Mathematically, the function of ANN (F(s), as introduced above) is defined as the other sub-function g_i(x) The sub-function g_i(x) The function of the ANN is a representation of the structure of the interconnected neuron elements, which function may act to improve the performance of the agent in the environment.

Most , the ANN600 may use the input neural unit 610A and generate output via the output neural unit 610B in configurations, the input neural unit 610A of the input layer may be connected to the input state vector 640 (e.g., s) the input state vector 640 may include any information (state elements 642) about the current or previous state, action, and reward of the agent in the environment, each state element 642 of the input state vector 640 may be connected to any number of input neural units 610A the input state vector 640 may be connected to the input neural unit 610A such that the ANN600 may generate output at the output neural unit 610B in the output layer 630A. the output neural unit 610B may represent and affect the action taken by the agent 340 executing the model 442. in configurations, the output neural unit 610B may be connected to any number of action elements 652 (e.g., a) of the output action vector each action element may represent an action that the agent may take to improve the performance of the machine 100. in another configuration, the output neural unit 610B is itself an output action vector.

Agent training using two ANNS

In embodiments, similar to FIG. 5E, the agent 340 may execute the model 342 using an ANN (as described in section VI) that is trained using an actor-evaluator training method, the actor and evaluator are two ANNs similarly configured because the input neural units, output neural units, input layers, output layers, and connections are similar when the ANN initializes, in each iteration of the training, the actor ANN receives the input state vectors as inputs with a weight function (e.g., γ as described above) that makes up the actor ANN (when they exist at this time step) , outputs the action vectors.

The actuator-evaluator of the ANN works cooperatively to determine a strategy for generating an output motion vector representing a motion that improves combine performance from an input state vector measured from the environment. After training, the actor-evaluator pair is considered to have determined a policy, the evaluator ANN is discarded and the actor ANN is used as the model 342 of the agent 340.

In instances, the performance metrics may be determined from any measurement received from the sensors 330. each element of the reward data vector is associated with a weight that defines a priority for each performance metric, such that certain performance metrics may be prioritized over other performance metrics. in implementations, the reward vector is a linear combination of different metrics. in instances, an operator of the combine may determine a weight for each performance metric by interacting with an interface 350 of the control system.

Thus, in configurations, when harvesting plants in a plantation, an ANN of the actuator-evaluator method may be trained using a set of input state vectors from any number of combines that take any number of actions based on an output action vector.

In another configurations, the ANN of the implement-evaluator method may be trained using a set of simulated input state vectors and simulated output motion vectors.

VIII combine harvester agent

This section describes that the agent 340 executes the model 342 to improve the performance of the combine 200. In this example, model 342 is a reinforcement learning model implemented using an artificial neural network similar to the ANN of fig. 6. That is, the ANN includes an input layer including a plurality of input neural units and an output layer including a plurality of output neural units. Each input neural unit is connected to any number of output neural units by any number of weighted connections. The agent 340 inputs the measurements of the combine 200 to the input neural unit and the model outputs the actions of the combine 200 to the output neural unit. Agent 340 determines a set of machine commands based on an output neural unit representing an action of the combine that improves the performance of the combine. Fig. 7 is a method 700 for generating actions to improve combine performance using a proxy that executes 340 a model 342 that includes an artificial neural network trained using an actuator-evaluator method. Method 700 may include any number of additional steps or fewer steps, or the steps may be completed in a different order.

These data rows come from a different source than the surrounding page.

/-- The fields of the XBC block. -/
def fieldsXBC : List Fld :=
  [XBC_CNT_RES.COUNT, XBC_CNT_PAL.COUNT, XBC_CNT_TWO.COUNT, XBC_CNT_QUAD.COUNT, XBC_MAXERR.ERR, XBC_MAXERR.CLR,
   XBC_RESERVED_CNT.COUNT]

/-- The fields of the GEO block. -/
def fieldsGEO : List Fld :=
  [GEO_CFG.DROP_BITS, GEO_CFG.INTERP, GEO_CFG.COLORANT, GEO_CFG.TWIN, GEO_TWIN_DELTA.DELTA, GEO_COLUMNS.COUNT,
   GEO_PAIRS.COUNT, GEO_TWIN_RX.COUNT, GEO_OUTSIDE.COUNT, GEO_PRESS.LOADED, GEO_PRESS.LPI, GEO_PRESS.BAR_MASK,
   GEO_PRESS_CRC.CRC]

/-- The fields of the SCR block. -/
def fieldsSCR : List Fld :=
  [SCR_CFG.ERR_CLAMP, SCR_CFG.LEAK, SCR_CFG.SWITCH_CLR, SCR_CFG.AMP, SCR_MASK_OFF.XOFF, SCR_MASK_OFF.YOFF,
   SCR_REDIST.W1, SCR_REDIST.W2, SCR_REDIST.WEAK_KEEP, SCR_CTL.ERR_CLR, SCR_LVL.VALUE, SCR_LVL.THRESH,
   SCR_REDIST_DROP.COUNT, SCR_CLAMP_CNT.COUNT, SCR_TWIN_FALLBACK_CNT.COUNT, SCR_HOST_OVER_CNT.COUNT,
   SCR_MASK_IDX.WORD, SCR_MASK_DATA.DATA, SCR_PARITY_CNT.NSM, SCR_PARITY_CNT.TONE, SCR_PARITY_CNT.MASK]

/-- The fields of the HLK block. -/
def fieldsHLK : List Fld :=
  [HLK_CFG.EN, HLK_CFG.AUTO, HLK_CFG.TX_EQ, HLK_CFG.CONF_TO_US, HLK_LVL_MAP.W0, HLK_LVL_MAP.W1, HLK_LVL_MAP.W2,
   HLK_LVL_MAP.W3, HLK_LVL_MAP.W4, HLK_LVL_MAP.W5, HLK_LVL_MAP.W6, HLK_LVL_MAP.W7, HLK_STATUS.STATE,
   HLK_STATUS.PRSNT, HLK_STATUS.RET_LOCK, HLK_STATUS.LEAD_SHORT, HLK_STATUS.LOSS_CAUSE, HLK_STATUS.TRAIN_FAIL,
   HLK_STATUS.HE_REASON, HLK_LAT.LAT_NS, HLK_LAT.LEAD_MIN_NS, HLK_HELLO.SETUP_NS, HLK_HELLO.TOKENS,
   HLK_HELLO.VERSION, HLK_CREDIT.GRANT, HLK_FRAME_NAK_CNT.COUNT, HLK_RET_CRC_CNT.COUNT, HLK_REPLAY_CNT.COUNT,
   HLK_STRAY_CNT.COUNT, HLK_PROTO_CNT.COUNT, HLK_DROP_MISMATCH_CNT.COUNT, HLK_LOSS_CNT.LOSSES,
   HLK_LOSS_CNT.TRAIN_FAILS, HLK_UP_ETIME_LO.ETIME, HLK_UP_ETIME_HI.ETIME, HLK_UTIL.FWD, HLK_UTIL.RET,
   HLK_DEV.LAST, HLK_DEV.PEAK, HLK_DEV.CLR] ++
  [HLK_SLOT_CRED.SENT, HLK_SLOT_CRED.FREED, HLK_SLOT_THERM.OHMS, HLK_SLOT_THERM.AGE, HLK_SLOT_THERM.HEAD_OK,
   HLK_SLOT_LAST.LINE, HLK_SLOT_LAST.DEV, HLK_SLOT_LAST.STATUS, HLK_SLOT_LAST.REASON, HLK_SLOT_USAGE.AGE_S,
   HLK_SLOT_USAGE.DEFERRED, HLK_SLOT_USAGE.FAILED]

/-- The fields of the HDC block. -/
def fieldsHDC : List Fld :=
  [HDC_ID_STATUS.STATE, HDC_ID_STATUS.USAGE_FRESH, HDC_ID_STATUS.CHANGED, HDC_ID_STATUS.REASON,
   HDC_SERIAL_LO.SERIAL, HDC_SERIAL_HI.SERIAL, HDC_MIN_PERIOD.NS, HDC_GEO_BASE.BASE, HDC_GEO_BASE.DIR,
   HDC_GEO_OFFSET.OFFSET, HDC_GEO_STEP.STEP, HDC_GEO_SKEW.SKEW, HDC_TONE_IDX.IDX, HDC_TONE_IDX.BANK,
   HDC_TONE_DATA.VALUE, HDC_TONE_CTL.COMMIT, HDC_TONE_CTL.COPY, HDC_TONE_CTL.PENDING, HDC_TONE_GEN.GEN,
   HDC_FIRE.FIRING, HDC_FIRE.HOST_INH, HDC_FIRE.TRIP, HDC_FIRE.ALT, HDC_FIRE.LIMIT, HDC_FIRE.PENDING,
   HDC_FIRE.TEMP, HDC_TEMP_LIM.LIMIT, HDC_TEMP_LIM.TRIP, HDC_ISSUED_LO.COUNT, HDC_ISSUED_HI.COUNT,
   HDC_STROBED_LO.COUNT, HDC_STROBED_HI.COUNT, HDC_DROPS_LO.COUNT, HDC_DROPS_HI.COUNT, HDC_LATE.COUNT,
   HDC_OVS.COUNT, HDC_INH.COUNT, HDC_UNCONF.COUNT, HDC_TEMP_WARN.WARN, HDC_TEMP_WARN.BROKEN] ++
  [HDC_TEMP_WARN.AT_WARN]

/-- The fields of the POS block. -/
def fieldsPOS : List Fld :=
  [POS_CFG.TYPE, POS_CFG.REVERSE, POS_CFG.TERM, POS_CFG.FILT, POS_CFG.INTERP, POS_CFG.IDX_EDGE, POS_CFG.IDX_GATE,
   POS_STATUS.FAULT, POS_STATUS.LOS, POS_STATUS.HALL_BAD, POS_STATUS.AMP, POS_STATUS.SSI, POS_STATUS.RATE,
   POS_STATUS.SUP, POS_STATUS.SUSPECT, POS_STATUS.DIR, POS_STATUS.STILL, POS_STATUS.INTERP8, POS_STATUS.IDX_ARMED,
   POS_STATUS.IDX_REF, POS_STATUS.IDX_NEXT, POS_COUNT_LO.COUNT, POS_COUNT_HI.COUNT, POS_SPEED.SPEED,
   POS_PERIOD.NS, POS_SPD_CFG.WINDOW_US, POS_SPD_CFG.MIN_EDGES, POS_SPD_CFG.STILL_MS, POS_SIG_CFG.AMP_LO,
   POS_SIG_CFG.AMP_HI, POS_SIG_CFG.AMP_FILT, POS_SIG_CFG.LOS_US, POS_SSI_CFG.BITS, POS_SSI_CFG.GRAY,
   POS_SSI_CFG.ERRBIT, POS_SSI_CFG.CLK, POS_SSI_CFG.MONO_US, POS_SSI_CFG.RATE_US, POS_AMP.A, POS_ERR_CNT.QUAD] ++
  [POS_ERR_CNT.HALL, POS_ERR_CNT.AMP, POS_ERR_CNT.SSI, POS_WRAP.WRAP, POS_IDX_CFG.MODE, POS_IDX_CFG.POLICY,
   POS_IDX_CFG.LOAD, POS_IDX_CFG.TOL, POS_IDX_PITCH.PITCH, POS_PRESET_LO.PRESET, POS_PRESET_HI.PRESET,
   POS_IDXLOG_CNT_LO.COUNT, POS_IDXLOG_CNT_HI.COUNT, POS_IDXLOG_CNT_HI.UNEXPECTED, POS_IDXLOG_CNT_HI.ARMING,
   POS_IDXLOG_CNT_HI.CORRECTED, POS_IDXLOG_CNT_HI.REVERSE, POS_IDXLOG_ETIME_LO.ETIME, POS_IDXLOG_ETIME_HI.ETIME,
   POS_WEB_CFG.BACKUP_EN, POS_WEB_CFG.TOL_PPM, POS_WEB_CFG.TRACK, POS_WEB_STATUS.SRC, POS_WEB_STATUS.PC0_OK,
   POS_WEB_STATUS.PC1_OK, POS_WEB_STATUS.BACKUP_READY, POS_WEB_STATUS.LOST, POS_WEB_STATUS.RETURN_PENDING,
   POS_WEB_RATIO.R, POS_WEB_RATIO_NOM.NOM, POS_WEB_CTL.RETURN, POS_WEB_COUNT_LO.COUNT, POS_WEB_COUNT_HI.COUNT,
   POS_WEB_SWITCH_CNT.TAKEOVERS, POS_WEB_SWITCH_CNT.RETURNS, ER_CFG.MODE, ER_CFG.SRC, ER_CFG.DIV, ER_CFG.Z_EN,
   ER_OVR_CNT.ER0] ++
  [ER_OVR_CNT.ER1]

/-- The fields of the CMP block. -/
def fieldsCMP : List Fld :=
  [CMP_CFG.LATEFIRE, CMP_STATUS.PENDING, CMP_STATUS.HOST_FREE, CMP_APPENDED_CNT.COUNT, CMP_FIRED_CNT.COUNT,
   CMP_MISSED_CNT.COUNT, CMP_CO_CFG.POL, CMP_CO_CFG.EN, CMP_CO_LEVEL.ACTIVE, CMP_LAST_MISS.TAG,
   CMP_LAST_MISS.SOURCE, CMP_LAST_MISS.CAUSE]

/-- The fields of the SPG block. -/
def fieldsSPG : List Fld :=
  [SPG_CFG.BW_HZ, SPG_CFG.OVS_POLICY, SPG_CFG.LEAD, SPG_CFG.SLEW, SPG_LPC_LO.LPC, SPG_LPC_HI.LPC, SPG_STATUS.LOCK,
   SPG_STATUS.MOVING, SPG_STATUS.REVERSE, SPG_STATUS.SLEWING, SPG_STATUS.STARVED, SPG_STATUS.SLOW,
   SPG_STATUS.SAFE_A, SPG_STATUS.SAFE_B, SPG_STATUS.SAFE_DISC, SPG_POS_LO.POS, SPG_POS_HI.POS, SPG_RATE.HZ,
   SPG_ERR.ERR, SPG_ERR.PEAK, SPG_ERR.CLR, SPG_CEIL.HZ, SPG_CEIL.BIND, SPG_TERM_STATIC.HZ, SPG_TERM_RUNWAY.HZ,
   SPG_TERM_ELY.HZ, SPG_TERM_HEAD.HZ, SPG_TERM_THERM.HZ, SPG_TERM_POWER.HZ, SPG_TERM_HOST.HZ, SPG_RUNWAY.LINES,
   SPG_RUNWAY.FULL, SPG_RUNWAY_WARN.LINES, SPG_RUNWAY_MIN.LINES, SPG_RAMP.DECEL_MAX, SPG_RAMP.ACCEL_MAX,
   SPG_HEAD_THERM.STEP, SPG_HEAD_THERM.HYST, SPG_SPD_CFG.SRC, SPG_SPD_CFG.INVERT] ++
  [SPG_SPD_CFG.FULL_HZ, SPG_SPD_CFG.PWM_KHZ, SPG_SPD_VAL.CODE, SPG_SPD_VAL.HOST, SPG_PIO_CFG.FIRING_OUT,
   SPG_PIO_CFG.SLOW_OUT, SPG_PIO_CFG.STARVED_OUT, SPG_PIO_CFG.DEFECT_OUT, SPG_DEFECT_CFG.CO, SPG_DEFECT_CFG.EN,
   SPG_DEFECT_CFG.KINDS, SPG_DEFECT_CFG.WIDTH, SPG_DEFECT_OFFSET.LINES, SPG_DEFECT_CNT.MARKERS,
   SPG_DEFECT_CNT.MERGED, SPGB_FIRE.FIRING, SPGB_FIRE.CAUSE, SPGB_FIRE.ALT, SPGB_DELAY_LO.DELAY,
   SPGB_DELAY_HI.DELAY, SPGB_TRIM.TRIM, SPGB_TRIM.APPLIED, SPGB_LINE.L, SPGB_ALT.MAP]

/-- The fields of the CAM block. -/
def fieldsCAM : List Fld :=
  [CAM_CFG.ER, CAM_CFG.FRAME_LINES, CAM_STATUS.STATE, CAM_STATUS.STARTED, CAM_STATUS.VC_MASK, CAM_STATUS.REASON,
   CAM_STATUS.LANES, CAM_FS_POS_LO.POS, CAM_FS_POS_HI.POS, CAM_FS_ETIME_LO.ETIME, CAM_FS_ETIME_HI.ETIME,
   CAM_FS_TAG.TAG, CAM_TRIG_FIFO.LEVEL, CAM_TRIG_FIFO.OVR, CAM_ECC_CNT.CORR, CAM_ECC_CNT.UNCORR,
   CAM_LINE_BAD_CNT.CRC, CAM_LINE_BAD_CNT.LENGTH, CAM_PROTO_CNT.COUNT, CAM_LINE_MISS_CNT.COUNT, CAM_CTL_CNT.DONE,
   CAM_CTL_CNT.FAIL, CAM_EXP.EXP, CAM_EXP_GEN.SENT, CAM_EXP_GEN.ACTIVE, CAM_EXP_GEN.PENDING, CAM_EXP_GEN.CLAMPED,
   CAM_LINES.COUNT]

/-- The fields of the ISP block. -/
def fieldsISP : List Fld :=
  [ISP_CTX.PRIO, ISP_CTX.ACTIVE, ISP_BLACK_RG.RED, ISP_BLACK_RG.GREEN, ISP_BLACK_B.BLUE, ISP_WB_RG.RED,
   ISP_WB_RG.GREEN, ISP_WB_B.BLUE, ISP_CCM.M, ISP_OFF.OFF, ISP_TBL_IDX.IDX, ISP_TBL_IDX.TABLE, ISP_TBL_DATA.DATA,
   ISP_STAT_MEAN.MEAN, ISP_STAT_MEAN.GEN, ISP_STAT_MEAN.VALID, ISP_STAT_CLIP.CLIP, ISP_STAT_FRAME.FRAME,
   ISP_LINE_CNT.COUNT, ISP_DROP_CNT.COUNT, ISP_LOAD.LOAD, ISP_LOAD.PEAK, ISP_LOAD.CLR]

/-- The fields of the CSV block. -/
def fieldsCSV : List Fld :=
  [CSV_CFG.CYCLE, CSV_CAM_DELAY_LO.DELAY, CSV_CAM_DELAY_HI.DELAY, CSVB_MODE.MODE, CSVB_MODE.HOLD, CSVB_MODE.PHASE,
   CSVB_REPEAT.REPEAT, CSVB_START.START, CSVB_LAYOUT.WHITE, CSVB_LAYOUT.ROW, CSVB_LAYOUT.PATCH, CSVB_LAYOUT.GUARD,
   CSVB_SEQ.SEQ, CSVB_SEQ.LEVEL, CSVB_SEQ.CHAN, CSVB_PATCH.C1, CSVB_PATCH.C2, CSVB_PATCH.C3, CSVB_PATCH.C4,
   CSVB_AIM_A.AIM1, CSVB_AIM_A.AIM2, CSVB_AIM_B.AIM3, CSVB_AIM_B.AIM4, CSVB_TONE_LAW.KT, CSVB_TONE_LAW.TSTEP,
   CSVB_TONE_LAW.TDB, CSVB_NOZ_LAW.KN, CSVB_NOZ_LAW.NSTEP, CSVB_NOZ_LAW.DB, CSVB_NOZ_LAW.AVG, CSVB_DEAD.FRAC,
   CSVB_DEAD.N, CSVB_DEAD.MAX, CSVB_GLIM.GMIN, CSVB_GLIM.GMAX, CSVB_XMAP.XCAL, CSVB_XMAP.PITCH_NM,
   CSVB_CNT.COMMITS, CSVB_CNT.DEAD_SET, CSVB_SKIP.SKIPPED] ++
  [CSVB_SKIP.VOIDED, CSVB_LAST.STRIP, CSVB_LAST.KIND]

/-- The fields of the JOB block. -/
def fieldsJOB : List Fld :=
  [JOB_CFG.MARGIN, JOB_QUEUE.LIVE, JOB_QUEUE.SWITCHES, JOB_SCHED.DRAM_OK, JOB_SCHED.THERM_OK, JOB_SCHED.POWER_OK,
   JOB_SCHED.DRAM_HEAD, JOB_DEFER_CNT.COUNT, JOB_DEF_SEL.JOB_ID, JOB_DEF_IDX.IDX, JOB_DEF_IDX.COUNT,
   JOB_DEF_IDX.OVERFLOW, JOB_DEF_DATA0.UNIT, JOB_DEF_DATA0.BAR, JOB_DEF_DATA0.KIND, JOB_DEF_DATA1.FIRST,
   JOB_DEF_DATA2.LAST, JOB_DEF_DATA3.LINES, JOBB_ACTIVE.JOB_ID, JOBB_START_LO.START, JOBB_START_HI.START,
   JOBB_NEXT.JOB_ID]

/-- The fields of the THM block. -/
def fieldsTHM : List Fld :=
  [THM_CFG.GUARD, THM_CFG.HYST, THM_CFG.STEP, THM_CFG.HEAD_AGE, THM_CFG.FLOOR, THM_THR_CFG.ENGAGE_MS,
   THM_THR_CFG.RELAX_MS, THM_STATUS.LEVEL, THM_STATUS.PENDING, THM_STATUS.GUARD_HW, THM_STATUS.TRIP,
   THM_STATUS.COLD, THM_STATUS.HOTTEST, THM_STATUS.HOTTEST_T, THM_EXCL.TS, THM_EXCL.MS, THM_EXCL.DT,
   THM_BROKEN.TS, THM_BROKEN.MS, THM_BROKEN.DT, THM_THR_CNT.ENGAGES, THM_THR_CNT.FORCED, THM_HOLD_CFG.HOLD_MS,
   THM_DEFER.QUEUED, THM_DEFER.FLASH_HOLD, THM_DEFER_CNT.FLASH, THM_DEFER_CNT.LOG_FULL, THMS_READ.TEMP,
   THMS_READ.BROKEN, THMS_READ.WARN, THMS_READ.THROTTLE, THMS_READ.TRIP, THMS_WT.WARN, THMS_WT.THROTTLE,
   THMS_TRIP.TRIP]

/-- The fields of the PWR block. -/
def fieldsPWR : List Fld :=
  [PWR_SUPPLY.VIN_F, PWR_SUPPLY.PF, PWR_SUPPLY.PF_DONE, PWR_SUPPLY.VIN_OVER, PWR_PF_CFG.PF_LEVEL, PWR_ENC_SUP.EN,
   PWR_ENC_SUP.FAULT, PWR_PF_CNT.COUNT, PWR_VIN_MIN.MIN, PWR_VIN_MIN.CLR, PWR_IIN.IIN, PWR_IIN.P_MEAS,
   PWR_BUDGET.BUDGET_W, PWR_BUDGET.MARGIN_W, PWR_PRED.PRED, PWR_PRED.CORR, PWR_MODEL_A.P_IDLE, PWR_MODEL_A.K_DRAM,
   PWR_MODEL_B.K_NOZ, PWR_MODEL_B.K_COV]

/-- The fields of the DSP block. -/
def fieldsDSP : List Fld :=
  [DSP_STATUS.STATE, DSP_STATUS.PUSHING, DSP_STATUS.PENDING, DSP_STATUS.TE_OK, DSP_PANEL.WIDTH, DSP_PANEL.HEIGHT,
   DSP_LINK.LANE_MBPS, DSP_PANEL_ID.ID, DSP_TIMING.WINDOW_US, DSP_TIMING.PRIME_US, DSP_WM.LOW, DSP_TE.PERIOD_US,
   DSP_COMMIT_CNT.DONE, DSP_COMMIT_CNT.LATE, DSP_UNDERRUN_CNT.COUNT, DSP_LAST.COMMIT, DSP_LAST.LATE,
   DSP_LAST.UNDERRUN, DSP_LAST.SPAN, DSP_LAST.DISCARDED, DSP_LAST.NO_TE, DSP_LAST_TE_LO.ETIME,
   DSP_LAST_TE_HI.ETIME]

/-- The fields of the CDC block. -/
def fieldsCDC : List Fld :=
  [CDC_CFG.TIMEOUT_US, CDC_STATUS.TIMED_OUT, CDC_TO_CNT.COUNT, CDC_ABORT_CNT.COUNT, CDC_ABORT_PULSES.COUNT,
   CDC_SAT_CNT.COUNT, CDC_LAST.ID, CDC_LAST.KIND, CDC_LAST_ETIME_LO.ETIME, CDC_LAST_ETIME_HI.ETIME]

/-- The fields of the FIJ block. -/
def fieldsFIJ : List Fld :=
  [FIJ_CFG.LIVE_OK, FIJ_ARG.ARG, FIJ_STATUS.ARMED, FIJ_HITS_TOTAL.COUNT, FIJ_RULE.TARGET, FIJ_RULE.ACTION,
   FIJ_RULE.INSTANCE, FIJ_RULE.ARG, FIJ_RATE.RATE, FIJ_LEFT.LEFT, FIJ_HITS.COUNT]

/-- The fields of the LOG block. -/
def fieldsLOG : List Fld :=
  [LOG_VIOL_CTL.NEXT, LOG_VIOL_CTL.CLR, LOG_VIOL_CNT.COUNT, LOG_EVT_OVWR_CNT.COUNT, LOG_VIOL_ADDR.ADDR,
   LOG_VIOL_INFO.OPCODE, LOG_VIOL_INFO.TAG, LOG_VIOL_INFO.QUEUE, LOG_VIOL_INFO.PRIV, LOG_VIOL_INFO.SOURCE,
   LOG_VIOL_ETIME_LO.ETIME, LOG_VIOL_ETIME_HI.ETIME, LOG_VIOL_REASON.REASON, LOG_PAR_0.STAGE, LOG_PAR_0.ISP,
   LOG_PAR_0.CORE, LOG_PAR_0.CKPT, LOG_PAR_1.HIST, LOG_PAR_1.POOL, LOG_PAR_1.LEVEL, LOG_PAR_1.DISP,
   LOG_FABRIC_PAR.RETRIED, LOG_FABRIC_PAR.FAILED, LOG_ACCT_CNT.COUNT, LOG_RECORD_BAD.COUNT]

/-- The fields of BAR0 (R155). -/
def fieldsBAR0 : List Fld :=
  [BAR_ID.DEVICE, BAR_ID.IF_VER, BAR_STATE.FIELD_STATE, BAR_STATE.LINK_UP, BAR_STATE.FIELD_ALIVE,
   BAR_CTL.IRQ_PIN_EN, BAR_ERR.TAIL_RANGE, BAR_ERR.CQ_HEAD_RANGE, BAR_ERR.CFG_WHILE_EN, BAR_ERR.DMA_ERR,
   BAR_ERR.BAD_OFFSET, BAR_ERR_ADDR.ADDR, IRQ_STATUS.CQ, IRQ_STATUS.ALERT, IRQ_STATUS.ERR, IRQ_MASK.MASK,
   SQ_BASE_LO.BASE, SQ_BASE_HI.BASE, SQ_SIZE.LOG2, SQ_SIZE.EN, SQ_TAIL.TAIL, SQ_HEAD.HEAD, CQ_BASE_LO.BASE,
   CQ_BASE_HI.BASE, CQ_SIZE.LOG2, CQ_SIZE.EN, CQ_HEAD.HEAD, CQ_TAIL.TAIL]

/-- The block that decodes `addr` (R602): its fields, none outside every extent. -/
def blockFields (addr : Nat) : List Fld :=
  if 0x0 ≤ addr ∧ addr < 0x10000 then fieldsSYS
  else if 0x10000 ≤ addr ∧ addr < 0x20000 then fieldsCMDQ
  else if 0x20000 ≤ addr ∧ addr < 0x30000 then fieldsTCK
  else if 0x30000 ≤ addr ∧ addr < 0x40000 then fieldsELY
  else if 0x40000 ≤ addr ∧ addr < 0x50000 then fieldsMEM
  else if 0x50000 ≤ addr ∧ addr < 0x60000 then fieldsSKD
  else if 0x60000 ≤ addr ∧ addr < 0x70000 then fieldsXBC
  else if 0x80000 ≤ addr ∧ addr < 0x90000 then fieldsGEO
  else if 0x90000 ≤ addr ∧ addr < 0xa0000 then fieldsSCR
  else if 0xa0000 ≤ addr ∧ addr < 0xa6000 then fieldsHLK
  else if 0xc0000 ≤ addr ∧ addr < 0xcc000 then fieldsHDC
  else if 0xe0000 ≤ addr ∧ addr < 0xf0000 then fieldsPOS
  else if 0xf0000 ≤ addr ∧ addr < 0x100000 then fieldsCMP
  else if 0x110000 ≤ addr ∧ addr < 0x120000 then fieldsSPG
  else if 0x120000 ≤ addr ∧ addr < 0x130000 then fieldsCAM
  else if 0x130000 ≤ addr ∧ addr < 0x140000 then fieldsISP
  else if 0x140000 ≤ addr ∧ addr < 0x150000 then fieldsCSV
  else if 0x150000 ≤ addr ∧ addr < 0x160000 then fieldsJOB
  else if 0x160000 ≤ addr ∧ addr < 0x170000 then fieldsTHM
  else if 0x170000 ≤ addr ∧ addr < 0x180000 then fieldsPWR
  else if 0x180000 ≤ addr ∧ addr < 0x190000 then fieldsDSP
  else if 0x190000 ≤ addr ∧ addr < 0x1a0000 then fieldsCDC
  else if 0x1a0000 ≤ addr ∧ addr < 0x1b0000 then fieldsFIJ
  else if 0x1b0000 ≤ addr ∧ addr < 0x1c0000 then fieldsLOG
  else []

/-- The fields at `addr`, each with its instance number (R604). -/
def fieldsAt (addr : Nat) : List (Fld × Nat) :=
  (blockFields addr).filterMap fun f => (f.at? addr).map fun n => (f, n)

/-- The fields at BAR0 offset `off`, each with its instance number (R155). -/
def barFieldsAt (off : Nat) : List (Fld × Nat) :=
  fieldsBAR0.filterMap fun f => (f.at? off).map fun n => (f, n)

end Sys2Proof.Machine
end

First, the agent determines 710 the input state vectors for model 342. The elements of the input state vector may be determined from any number of measurements received from the sensors 330 via the network 310. Each measurement is a measurement of a condition of the machine 100.

Model 342 thus generates an output in an output neural unit that is predicted to improve the performance of the combine harvester.in example embodiments, the output neural unit is connected to an element of an output action vector, and each output neural unit may be connected to any element of an output action vector.

Next, the agents 340 send machine commands to the input controllers 330 of their components 120, and the input controllers 330 actuate 730 the components 120 in response based on the machine commands. The actuation 730 of the component 120 performs the action determined by the model 342. In addition, actuating 730 the component 120 changes the environmental state, and the sensor 330 measures the change in the state.

Agent 340 again determines 710 an input state vector to input 720 into the model and determines an output action and associated machine command that actuates 730 components of the combine as it travels through the plantation and harvests the plants. Over time, the agent 340 serves to improve the performance of the combine harvester 200 when harvesting plants.

Table 1 describes various states that may be included in the input data vector Table 1 also includes each state associated with a measurement m, the sensor 330 that generated the measurement m, and a description of the measurement the input data vector may additionally or alternatively include any other state determined from measurements generated from sensors of the combine harvester 200. for example, in configurations, the input state vector may include a previously determined state from a previous measurement m. in this case, the previously determined state (or measurement) may be stored in a memory system of the control system 130. in another examples, the input state vector may include a change between the current state and the previous state.

Table 1: states included in the input vector

Table 2 describes various actions that may be included in the output action vector. Table 2 also includes machine controllers that receive machine commands based on the actions included in the output action vector, a high level description of how each input controller 320 actuates their respective component 120, and the units of actuation change.

Table 1: the states included in the input vector.

In examples, the agent 340 is executing a model 442 that is actively trained using the reinforcement techniques described in section VI.

In other examples, the agent may actively train model 442 using reinforcement techniques in which case model 342 generates a reward vector that includes a weight function that modifies the weight of any connections included in model 342 the reward vector may be configured to reward various metrics including the performance of the combine as a whole, reward status, changes in reward status, etc. in examples, a user of the combine may use an interface of control system 130 to select a metric to be rewarded.

IX. control system

In particular, FIG. 8 illustrates a graphical representation of network system 300 and control system 310 in the example form of a computer system 800, computer system 800 may be used to execute instructions 824 (e.g., program code or software) to cause a machine to perform any or more of the methodologies (or processes) described herein.

The machine may be a server computer, a client computer, a Personal Computer (PC), a tablet PC, a set-top box (STB), a smartphone, an Internet of things (IoT) device, a network router, switch or bridge, or any machine capable of executing instructions 824 (sequential or otherwise) that specify actions to be taken by that machine.

Example computer system 800 includes or more processing units (typically processor 802). processor 802 is, for example, a Central Processing Unit (CPU), a Graphics Processing Unit (GPU), a Digital Signal Processor (DSP), a controller, a state machine, or more Application Specific Integrated Circuits (ASICs), or more Radio Frequency Integrated Circuits (RFICs), or any combination of these computer system 800 also includes a main memory 804. computer system may include a storage unit 816. processor 802, memory 804, and storage unit 816 communicate via a bus 808.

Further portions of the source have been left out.